When Umuroa allegedly assaulted her papa, she told him “That was assault, you assaulted a kaumatua”, and he replied, “I don’t give a f***. I’m mighty Mongrel Mob. I don’t give a f***”.

The pair eventually left, but bumped into Thomas and another one of her uncles Whetu Hika, in the driveway and a fight erupted.

She said she ran down and saw her father standing over Umuroa, who was on the ground getting beaten up.

“I was right there, I was right next to it,” she told the court. “My dad was over him, punching him, and my mum was grabbing on my dad’s hair to try and rip him off.”

Thomas then asked her to pull Pini off him but when she did the pair fell onto the grass, and her partner’s mother got Pini off her.

As Pini and Umeroa were leaving, Pini said “You’re f***** now” as Thomas walked Umeroa down the driveway to their car.

Mahura and her whānau made their way back up the driveway and had a hug.

‘I was holding him crying’

Shortly afterwards she noticed multiple cars pulling into the school across the road. She said it was groups of Mongrel Mob marching up the driveway, yelling their gang slogan, with their hands in the air and barking.

“It was just a sea of red … as soon as one threw a bottle, others started throwing bottles.”

She called 111 at 10.58pm and stayed on the line throughout the attack, until discovering her uncle Mitchell was on the ground, unconscious.

“Whose that, is that Uncle Mitch?” she can be heard saying on the 111 call played to the jury.

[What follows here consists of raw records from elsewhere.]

-- ==== Sys2Proof/Laws/Arith.lean ====
section
/-! SUPPORT. The arithmetic of 40, 41 and 43 against the operations of bit vectors. -/

namespace Sys2Proof.Machine

theorem addResult_eq (a b : Word) (c : Bool) : addResult a b c = a + b + BitVec.ofNat 32 (carryIn c) := by
  apply BitVec.eq_of_toNat_eq
  simp [addResult, BitVec.toNat_add]

theorem mulResult_eq (a b : Word) : mulResult a b = a * b := by
  apply BitVec.eq_of_toInt_eq
  simp [mulResult, BitVec.toInt_mul]

theorem outsideSigned_iff (v : Int) : outsideSigned v = true ↔ (BitVec.ofInt 32 v).toInt ≠ v := by
  simp only [outsideSigned, Bool.or_eq_true, decide_eq_true_eq, BitVec.toInt_ofInt, Int.bmod_def, ne_eq]
  omega

/-- The signed quotient that is representable is exact (41 R120, R124). -/
theorem divSigned_toInt {a b : Word} (h : ¬(a = 0x80000000#32 ∧ b = 0xFFFFFFFF#32)) :
    (divSigned a b).toInt = a.toInt.tdiv b.toInt := by
  have ha := BitVec.le_two_mul_toInt (x := a)
  have ha' := BitVec.two_mul_toInt_lt (x := a)
  have hle : (a.toInt.tdiv b.toInt).natAbs = a.toInt.natAbs / b.toInt.natAbs := Int.natAbs_tdiv _ _
  have hdiv := Nat.div_le_self a.toInt.natAbs b.toInt.natAbs
  have hneg : a.toInt.tdiv b.toInt ≠ 0x80000000 := by
    intro he
    have hA : a.toInt.natAbs = 0x80000000 := by omega
    have ha0 : a.toInt = -0x80000000 := by omega
    have hB : b.toInt.natAbs = 1 := by
      rcases Nat.lt_trichotomy b.toInt.natAbs 1 with h1 | h1 | h1
      · have : b.toInt.natAbs = 0 := by omega
        rw [this, Nat.div_zero] at hle; omega
      · exact h1
      · have := Nat.div_lt_self (show 0 < a.toInt.natAbs by omega) h1; omega
    refine h ⟨BitVec.eq_of_toInt_eq (ha0.trans (by decide)), ?_⟩
    rcases (show b.toInt = 1 ∨ b.toInt = -1 by omega) with h1 | h1
    · rw [h1, Int.tdiv_one] at he; omega
    · exact BitVec.eq_of_toInt_eq (h1.trans (by decide))
  rw [divSigned, BitVec.toInt_ofInt, Int.bmod_def]
  omega

/-- The unsigned quotient always fits (41 R121). -/
theorem divUnsigned_toNat (a b : Word) : (divUnsigned a b).toNat = a.toNat / b.toNat := by
  simp only [divUnsigned, BitVec.toNat_ofNat]
  exact Nat.mod_eq_of_lt (lt_of_le_of_lt (Nat.div_le_self _ _) a.isLt)

end Sys2Proof.Machine
end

“He needs pressure on his head,” she says, as another whānau member says that the cops had arrived but were waiting at the bottom of the driveway for backup throughout the attack.

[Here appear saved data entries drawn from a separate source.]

-- ==== Sys2Proof/Laws/Frames.lean ====
section
/-! SUPPORT. The common ends of the instructions, each with its result and its frame said once in the terms of
Safety.lean, and what no instruction does. -/

namespace Sys2Proof.Machine

open Sys2Proof.Safety

/-- Outside the general registers, SR, `pc`, `ds` and the count of free values nothing of the frame changes. -/
theorem keeps_of_core_writes (s : State) (gpr : Vector Word 32) (pc : Word) (ds : Option Word) (sr : Word) (draws : Nat) :
    let t := { s with gpr := gpr, pc := pc, ds := ds, sr := sr, draws := draws }
    KeepsSprs s t ∧ KeepsMemory s t ∧ KeepsInputs s t := by
  simp [KeepsSprs, KeepsMac, KeepsSaved, KeepsFpcsr, KeepsPic, KeepsMemory, KeepsInputs]

/-- An instruction that writes one register and goes on. -/
theorem writeGpr_advance {s : State} (d : RegNum) (v : Word) (h : CanGoOn s) :
    ∃ t, (s.writeGpr d v).advance = .next t ∧ WritesOnly s t d v := by
  obtain ⟨hsprs, hmem, hin⟩ := keeps_of_core_writes s (s.writeGpr d v).gpr (s.ds.getD (s.pc + 4)) none s.sr s.draws
  exact ⟨_, advance_of_canGoOn (s := s.writeGpr d v) h, readGpr_writeGpr_self s d v,
    fun r hr => readGpr_writeGpr_ne s v (by simpa using hr), rfl, hsprs, hmem, hin, rfl, rfl, rfl⟩

/-- An instruction that writes one register, CY and OV and goes on, `n` free values having been drawn. -/
theorem writeFlags_advance {s s' : State} (d : RegNum) (v : Word) (cy ov : Bool) (n : Nat) (h : CanGoOn s)
    (hs : s' = { s with draws := s.draws + n }) :
    ∃ t, ((s'.writeGpr d v).setCarryOverflow cy ov).advance = .next t ∧ WritesWithFlags s t d v cy ov n := by
  subst hs
  obtain ⟨hsprs, hmem, hin⟩ := keeps_of_core_writes s (s.writeGpr d v).gpr (s.ds.getD (s.pc + 4)) none
    (s.setCarryOverflow cy ov).sr (s.draws + n)
  refine ⟨_, advance_of_canGoOn h, readGpr_writeGpr_self { s with draws := s.draws + n } d v, ?_, ?_,
    fun r hr => readGpr_writeGpr_ne { s with draws := s.draws + n } v (by simpa using hr), fun m hm => ?_,
    hsprs, hmem, hin, rfl, rfl, rfl⟩
  · simp [State.flag, getSr_setSr_ne]
  · simp [State.flag]
  · have hm' : ¬m = 10 ∧ ¬m = 11 := by simpa [SrField.pos] using hm
    change (((State.writeGpr _ d v).setCarryOverflow cy ov).sr).getLsbD m = _
    rw [getLsbD_setCarryOverflow, if_neg hm'.2, if_neg hm'.1]
    rfl

/-- Trap entry as seen from outside (60 R224). -/
theorem entered_takeException (s : State) (e : Exception) (ea : Option Word) :
    Entered e s (s.takeException e ea) s.sr (ea.getD s.eear0) := by
  simp only [Entered, State.flag, getSr, State.takeException_sr, getLsbD_srAtEntry, SrField.pos]
  refine ⟨rfl, rfl, rfl, by simp, by simp, by simp, by simp, by simp, by simp, by simp [State.inDelaySlot], ?_, rfl, rfl⟩
  intro n hn
  have hn' : ¬n = 0 ∧ ¬n = 2 ∧ ¬n = 1 ∧ ¬n = 5 ∧ ¬n = 6 ∧ ¬n = 12 ∧ ¬n = 13 := by simpa [SrField.pos] using hn
  simp [hn']

theorem entryKeeps_takeException (s : State) (e : Exception) (ea : Option Word) :
    EntryKeeps s (s.takeException e ea) := by
  simp [EntryKeeps, KeepsGprBut, KeepsMac, KeepsFpcsr, KeepsPic, KeepsMemory, KeepsInputs]

/-- The Range exception of an arithmetic instruction (40 R105). -/
theorem finishArith_range {s s' : State} (d : RegNum) (v : Word) (cy ov : Bool) (n : Nat)
    (hs : s' = { s with draws := s.draws + n }) (hove : s.flag .OVE = true) :
    ∃ t, s.finishArith s' d v cy ov true = .next t ∧ RangeTaken s t d v cy ov n := by
  rcases finishArith_cases s s' d v cy ov true with ⟨-, -, h⟩ | ⟨h, -⟩
  · refine ⟨_, h, ?_⟩
    subst hs
    cases hc : s.cfg.rangeCommits with
    | false =>
      obtain ⟨hgpr, hmac, hfp, hpic, hmem, hin⟩ := entryKeeps_takeException s .range none
      exact ⟨hmac, hfp, hpic, hmem, hin, fun h => absurd (hc.symm.trans h) (by decide),
        fun _ => ⟨entered_takeException s .range none, hgpr, rfl⟩⟩
    | true =>
      obtain ⟨-, hmac, hfp, hpic, hmem, hin⟩ :=
        entryKeeps_takeException ((State.writeGpr { s with draws := s.draws + n } d v).setCarryOverflow cy ov) .range none
      exact ⟨hmac, hfp, hpic, hmem, hin,
        fun _ => ⟨entered_takeException ((State.writeGpr { s with draws := s.draws + n } d v).setCarryOverflow cy ov) .range
            none, readGpr_writeGpr_self { s with draws := s.draws + n } d v,
          fun r hr => readGpr_writeGpr_ne { s with draws := s.draws + n } v (by simpa using hr), rfl⟩,
        fun h => absurd (hc.symm.trans h) (by decide)⟩
  · exact absurd ⟨rfl, hove⟩ h

theorem addOverflow_eq (a b : Word) (c : Bool) :
    addOverflow a b c = decide ¬FitsSigned (a.toInt + b.toInt + carryIn c) := by
  rw [Bool.eq_iff_iff]
  simp only [addOverflow, outsideSigned, Bool.or_eq_true, decide_eq_true_eq]
  omega

theorem mulOverflow_eq (a b : Word) : mulOverflow a b = decide ¬FitsSigned (a.toInt * b.toInt) := by
  rw [Bool.eq_iff_iff]
  simp only [mulOverflow, outsideSigned, Bool.or_eq_true, decide_eq_true_eq]
  omega

/-- No instruction ends in a fault: the model's faults are the fetch's and the end of the run. -/
theorem exec_ne_fault (i : Instr) (s : State) (f : Fault) : exec i s ≠ .fault f := by
  have hadv : ∀ s : State, s.advance ≠ .fault f := fun s => by
    rcases advance_cases s with ⟨-, h⟩ | ⟨-, h⟩ <;> simp [h]
  have hfin : ∀ (s s' : State) d v cy ov tr, s.finishArith s' d v cy ov tr ≠ .fault f := fun s s' d v cy ov tr => by
    rcases finishArith_cases s s' d v cy ov tr with ⟨-, -, h⟩ | ⟨-, h⟩ <;> simp [h, hadv]
  have harm : ∀ (s : State) x, s.armDelaySlot x ≠ .fault f := fun s x => by
    simp only [State.armDelaySlot]; split <;> simp
  have hal : ∀ (s : State) x, s.raiseAlign x ≠ .fault f := fun s x => by
    rcases raiseAlign_eq s x with h | h <;> simp [h]
  cases i <;> simp only [exec, execJr, execJalr, execMaci, execAddi, execAddic, execXori, execMuli, execLfMaddS,
    execLfMaddD, execAdd, execAddc, execMul, execDiv, execDivu, execMulu, execFf1, execFl1, execRfe, execAndi, execOri,
    execMfspr, execMtspr, State.addInto, State.mulInto, State.divInto, State.ifCompanion, State.ifSupervisor,
    State.outsideDelaySlot, State.returnFromException, orRefuse] <;>
    (repeat' split) <;> simp [hadv, hfin, harm, hal]

end Sys2Proof.Machine
end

The call ended at 11.11pm.

Asked how close she got to her 51-year-old uncle, Mahura said she knelt down and hugged him, then went and got a towel to use as pressure for his wound.

“As soon as I [saw] een him I put myself down by him and was holding him and crying, just seeing him like this.”

Police arrived, and soon after told the whānau that Mitchell had died.

She couldn’t recall seeing Umuroa during the second fight, but “very, very briefly” spotted her mother.

Max Simpkins, representing defendant Kevin Bailey, said one of the gang members was seriously injured and needed surgery and asked Mahura who did that, but she said she didn’t know.

She was also unclear as to what Mitchell did with the crowbar that was allegedly used to strike him on the head.

He said to her that she only seemed to remember assaults that happened on her whānau but not on any of the gang members.

“That’s because there were so many crowded around one person, so I couldn’t see my family getting attacked. I could only see three or four people on one of my family members.”

Members of the gang and the Te Kani whānau were injured during the brawl.